● AIM OF THE TASK
Give back an exact copy of the lines from the start of the material through the line bearing "theorem State.doAtomic_kept (a0". Include both ends and nothing else.

GIVEN RECORDS section start

theorem State.refuseInject_kept (a0) : (State.refuseInject a0).kept = a0.kept := by
  simp only [State.refuseInject, kept_mk, kept_eta]

theorem State.doArm_kept (a0 a1 a2 a3 a4 a5) : (State.doArm a0 a1 a2 a3 a4 a5).kept = a0.kept := by
  simp only [State.doArm, kept_mk, kept_eta, kept_ite, ite_self, State.refuseInject_kept]

theorem State.gangFault_kept (a0 a1 a2 a3) : (State.gangFault a0 a1 a2 a3).kept = a0.kept := by
  simp only [State.gangFault, State.cmdFault_kept]

theorem State.gangDpa_kept (a0 a1 a2 a3) : (State.gangDpa a0 a1 a2 a3).1.kept = a0.kept := by
  simp only [State.gangDpa] <;> (repeat' split) <;> (simp only [State.gangFault_kept])

theorem State.l1Forget_kept (a0 a1 a2 a3) : (State.l1Forget a0 a1 a2 a3).kept = a0.kept := by
  simp only [State.l1Forget] <;> (repeat' split) <;> (rfl)

theorem State.newReq_kept (a0 a1 a2 a3 a4 a5 a6 a7) : (State.newReq a0 a1 a2 a3 a4 a5 a6 a7).kept = a0.kept := by
  simp only [State.newReq] <;> (repeat' split) <;> (rfl)

theorem State.doAtomic_kept (a0 a1 a2 a3 a4 a5 a6 a7) : (State.doAtomic a0 a1 a2 a3 a4 a5 a6 a7).kept = a0.kept := by
  simp only [State.doAtomic, State.gangFault_kept, State.gangDpa_kept, State.l1Forget_kept, State.l1WriteMask_kept, State.newReq_kept, State.setReq_kept] <;> (repeat' split) <;> (first | (simp only [State.gangFault_kept, State.gangDpa_kept, State.l1Forget_kept, State.l1WriteMask_kept, State.newReq_kept, State.setReq_kept]; done) | (rename_i h1; cases congrArg Prod.fst h1; (simp only [State.gangFault_kept, State.gangDpa_kept, State.l1Forget_kept, State.l1WriteMask_kept, State.newReq_kept, State.setReq_kept]; done)) | (rename_i h1 _ h0; cases congrArg Prod.fst h1; (simp only [State.gangFault_kept, State.gangDpa_kept, State.l1Forget_kept, State.l1WriteMask_kept, State.newReq_kept, State.setReq_kept]; done)) | (rename_i h1 _ _ _; cases congrArg Prod.fst h1; (simp only [State.gangFault_kept, State.gangDpa_kept, State.l1Forget_kept, State.l1WriteMask_kept, State.newReq_kept, State.setReq_kept]; done)))

theorem State.doBeaconSend_kept (a0) : (State.doBeaconSend a0).kept = a0.kept := by
  simp only [State.doBeaconSend, kept_ite, foldl_kept, ite_self, implies_true, State.updPort_kept, State.sendMsg_kept]

theorem State.migEnd_kept (a0 a1 a2 a3) : (State.migEnd a0 a1 a2 a3).kept = a0.kept := by
  simp only [State.migEnd, kept_mk, kept_eta]

theorem State.rereadLines_kept (a0 a1 a2 a3 a4) : (State.rereadLines a0 a1 a2 a3 a4).1.kept = a0.kept := by
  induction a4 with
  | zero => simp only [State.rereadLines]
  | succ k ih => simp only [State.rereadLines, State.quietRead_kept, ih] <;> (repeat' split) <;> (first | (simp only [State.quietRead_kept, ih]; done) | (rename_i h1; cases congrArg Prod.fst h1; (simp only [State.quietRead_kept, ih]; done)))

theorem State.reread_kept (a0 a1 a2 a3 a4) : (State.reread a0 a1 a2 a3 a4).1.kept = a0.kept := by
  simp only [State.reread, State.rereadLines_kept]

theorem State.restoreCmd_kept (a0 a1 a2) : (State.restoreCmd a0 a1 a2).kept = a0.kept := by
  simp only [State.restoreCmd, kept_mk, kept_eta, kept_ite, ite_self, apply_ite Prod.fst, State.reread_kept, State.setCmd_kept, State.updSq_kept]

theorem State.installBlob_kept (a0 a1 a2 a3) : (State.installBlob a0 a1 a2 a3).kept = a0.kept := by
  simp only [State.installBlob, kept_mk, kept_eta, foldl_kept, implies_true, State.updSlice_kept, State.restoreCmd_kept]

theorem State.importBlob_kept (a0 a1 a2 a3) : (State.importBlob a0 a1 a2 a3).kept = a0.kept := by
  simp only [State.importBlob, State.migEnd_kept, State.installBlob_kept] <;> (repeat' split) <;> (simp only [State.migEnd_kept, State.installBlob_kept])

theorem State.doBlobDone_kept (a0 a1) : (State.doBlobDone a0 a1).kept = a0.kept := by
  unfold State.doBlobDone <;> (repeat' split) <;> (simp only [State.migEnd_kept, State.hostWrite_kept, State.importBlob_kept]; done)

theorem State.sendOpenMsg_kept (a0 a1 a2 a3 a4) : (State.sendOpenMsg a0 a1 a2 a3 a4).kept = a0.kept := by
  simp only [State.sendOpenMsg, State.sendMsg_kept]

theorem State.doBusyRetry_kept (a0 a1) : (State.doBusyRetry a0 a1).kept = a0.kept := by
  unfold State.doBusyRetry <;> (repeat' split) <;> (simp only [State.refuseSend_kept, State.delOut_kept, State.sendOpenMsg_kept, State.setOut_kept]; done)

theorem State.doCapstoneApply_kept (a0 a1 a2) : (State.doCapstoneApply a0 a1 a2).kept = a0.kept := by
  unfold State.doCapstoneApply <;> (repeat' split) <;> (first | (simp only [State.abortIn_kept, State.countRefused_kept, State.landBytes_kept, State.capstoneDone_kept]; done) | (rename_i h1; cases congrArg Prod.fst h1; (simp only [State.abortIn_kept, State.countRefused_kept, State.landBytes_kept, State.capstoneDone_kept]; done)))

theorem State.mapLookup_kept (a0 a1 a2 a3) : (State.mapLookup a0 a1 a2 a3).1.kept = a0.kept := by
  simp only [State.mapLookup, kept_ite, ite_self, apply_ite Prod.fst, State.mapCheck_kept, State.corruptLine_kept]

theorem State.reachHome_kept (a0 a1 a2) : (State.reachHome a0 a1 a2).kept = a0.kept := by
  simp only [State.reachHome] <;> (repeat' split) <;> (simp only [State.serveOrQueue_kept])

theorem State.doChannelRead_kept (a0 a1 a2 a3 a4 a5) : (State.doChannelRead a0 a1 a2 a3 a4 a5).kept = a0.kept := by
  unfold State.doChannelRead <;> (repeat' split) <;> (first | (simp only [State.updChan_kept, State.mapLookup_kept, State.chanRead_kept, State.addErrors_kept, State.reachHome_kept, State.badRead_kept]; done) | (rename_i h1; cases congrArg Prod.fst h1; (simp only [State.updChan_kept, State.mapLookup_kept, State.chanRead_kept, State.addErrors_kept, State.reachHome_kept, State.badRead_kept]; done)) | (rename_i h1 _ h0; cases congrArg Prod.fst h1; (simp only [State.updChan_kept, State.mapLookup_kept, State.chanRead_kept, State.addErrors_kept, State.reachHome_kept, State.badRead_kept]; done)) | (rename_i h1 _ _ _; cases congrArg Prod.fst h1; (simp only [State.updChan_kept, State.mapLookup_kept, State.chanRead_kept, State.addErrors_kept, State.reachHome_kept, State.badRead_kept]; done)))

theorem State.startChan_kept (a0 a1 a2 a3) : (State.startChan a0 a1 a2 a3).kept = a0.kept := by
  simp only [State.startChan, State.closeShield_kept, State.abortCapstones_kept, State.updChan_kept, State.setUnitState_kept, State.disarmIn_kept]

theorem State.doChannelReset_kept (a0 a1 a2) : (State.doChannelReset a0 a1 a2).kept = a0.kept := by
  simp only [State.doChannelReset, kept_ite, ite_self, State.mergeReset_kept, State.startChan_kept, State.noteStart_kept, State.updChan_kept]

theorem State.writeLine_kept (a0 a1 a2 a3 a4) : (State.writeLine a0 a1 a2 a3 a4).kept = a0.kept := by
  unfold State.writeLine <;> (repeat' split) <;> (rename_i h1; cases congrArg Prod.fst h1; (simp only [State.chanWrite_kept, State.raise_kept]; done))

theorem State.doChannelWrite_kept (a0 a1 a2 a3 a4) : (State.doChannelWrite a0 a1 a2 a3 a4).kept = a0.kept := by
  simp only [State.doChannelWrite, kept_ite, ite_self, State.updChan_kept, State.writeLine_kept]

theorem State.doClaim_kept (a0 a1 a2) : (State.doClaim a0 a1 a2).kept = a0.kept := by
  simp only [State.doClaim, kept_ite, ite_self, State.claimItem_kept, State.claimSelect_kept]

theorem State.doClear_kept (a0 a1) : (State.doClear a0 a1).kept = a0.kept := by
  simp only [State.doClear, kept_ite, ite_self, State.clearGroups_kept]

theorem State.doClearAccess_kept (a0) : (State.doClearAccess a0).kept = a0.kept := by
  simp only [State.doClearAccess, kept_mk, kept_eta, kept_ite, ite_self]

theorem State.doClearStats_kept (a0) : (State.doClearStats a0).kept = a0.kept := by
  simp only [State.doClearStats, kept_mk, kept_eta, kept_ite, ite_self]

theorem State.takeRecord_kept (a0 a1) : (State.takeRecord a0 a1).kept = a0.kept := by
  simp only [State.takeRecord, kept_mk, kept_eta, State.signalUnits_kept, State.updReporter_kept, State.collect_kept] <;> (repeat' split) <;> (simp only [kept_mk, kept_eta, State.signalUnits_kept, State.updReporter_kept, State.collect_kept])

theorem State.forwardRecord_kept (a0 a1) : (State.forwardRecord a0 a1).kept = a0.kept := by
  simp only [State.forwardRecord, kept_mk, kept_eta, State.collect_kept] <;> (repeat' split) <;> (simp only [kept_mk, kept_eta, State.collect_kept])

theorem State.doCollect_kept (a0 a1 a2) : (State.doCollect a0 a1 a2).kept = a0.kept := by
  simp only [State.doCollect, State.takeRecord_kept, State.forwardRecord_kept] <;> (repeat' split) <;> (simp only [State.takeRecord_kept, State.forwardRecord_kept])

theorem State.sendDone_kept (a0 a1) : (State.sendDone a0 a1).kept = a0.kept := by
  simp only [State.sendDone, foldl_kept, implies_true, State.signalUnits_kept]

theorem State.doCommandComplete_kept (a0 a1) : (State.doCommandComplete a0 a1).kept = a0.kept := by
  simp only [State.doCommandComplete, kept_ite, ite_self, State.flushCmdL1_kept, State.completeCmd_kept, State.sendDone_kept]

theorem State.freeLanes_kept (a0 a1 a2) : (State.freeLanes a0 a1 a2).kept = a0.kept := by
  simp only [State.freeLanes, kept_mk, kept_eta, foldl_kept, implies_true, State.setReg_kept]

theorem State.setLanes_kept (a0 a1 a2 a3) : (State.setLanes a0 a1 a2 a3).kept = a0.kept := by
  simp only [State.setLanes, foldl_kept, implies_true, State.setReg_kept]

theorem State.doConst_kept (a0 a1 a2 a3) : (State.doConst a0 a1 a2 a3).kept = a0.kept := by
  simp only [State.doConst, State.freeLanes_kept, State.constMiss_kept, State.setLanes_kept] <;> (repeat' split) <;> (simp only [State.freeLanes_kept, State.constMiss_kept, State.setLanes_kept])

theorem State.workDone_kept (a0 a1) : (State.workDone a0 a1).kept = a0.kept := by
  simp only [State.workDone, State.updCmd_kept]

theorem copyLines_kept (a0 a1 a2 a3 a4) (ha2 : ∀ b0 b1 b2, (a2 b0 b1 b2).1.kept = b0.kept) : (copyLines a0 a1 a2 a3 a4).kept = a4.kept := by
  induction a3 generalizing a4 with
  | nil => simp only [copyLines]
  | cons x t ih => simp only [copyLines, State.agStore_kept, State.updCmd_kept, ha2, ih] <;> (repeat' split) <;> (first | (rename_i h1; cases congrArg Prod.fst h1; (simp only [State.agStore_kept, State.updCmd_kept, ha2, ih]; done)) | (rename_i h1 _ _ h0; cases congrArg Prod.fst h1; cases congrArg Prod.fst h0; (simp only [State.agStore_kept, State.updCmd_kept, ha2, ih]; done)))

GIVEN RECORDS section end

● RESPONSE TO THE TASK
theorem State.refuseInject_kept (a0) : (State.refuseInject a0).kept = a0.kept := by
  simp only [State.refuseInject, kept_mk, kept_eta]

theorem State.doArm_kept (a0 a1 a2 a3 a4 a5) : (State.doArm a0 a1 a2 a3 a4 a5).kept = a0.kept := by
  simp only [State.doArm, kept_mk, kept_eta, kept_ite, ite_self, State.refuseInject_kept]

theorem State.gangFault_kept (a0 a1 a2 a3) : (State.gangFault a0 a1 a2 a3).kept = a0.kept := by
  simp only [State.gangFault, State.cmdFault_kept]

theorem State.gangDpa_kept (a0 a1 a2 a3) : (State.gangDpa a0 a1 a2 a3).1.kept = a0.kept := by
  simp only [State.gangDpa] <;> (repeat' split) <;> (simp only [State.gangFault_kept])

theorem State.l1Forget_kept (a0 a1 a2 a3) : (State.l1Forget a0 a1 a2 a3).kept = a0.kept := by
  simp only [State.l1Forget] <;> (repeat' split) <;> (rfl)

theorem State.newReq_kept (a0 a1 a2 a3 a4 a5 a6 a7) : (State.newReq a0 a1 a2 a3 a4 a5 a6 a7).kept = a0.kept := by
  simp only [State.newReq] <;> (repeat' split) <;> (rfl)

theorem State.doAtomic_kept (a0 a1 a2 a3 a4 a5 a6 a7) : (State.doAtomic a0 a1 a2 a3 a4 a5 a6 a7).kept = a0.kept := by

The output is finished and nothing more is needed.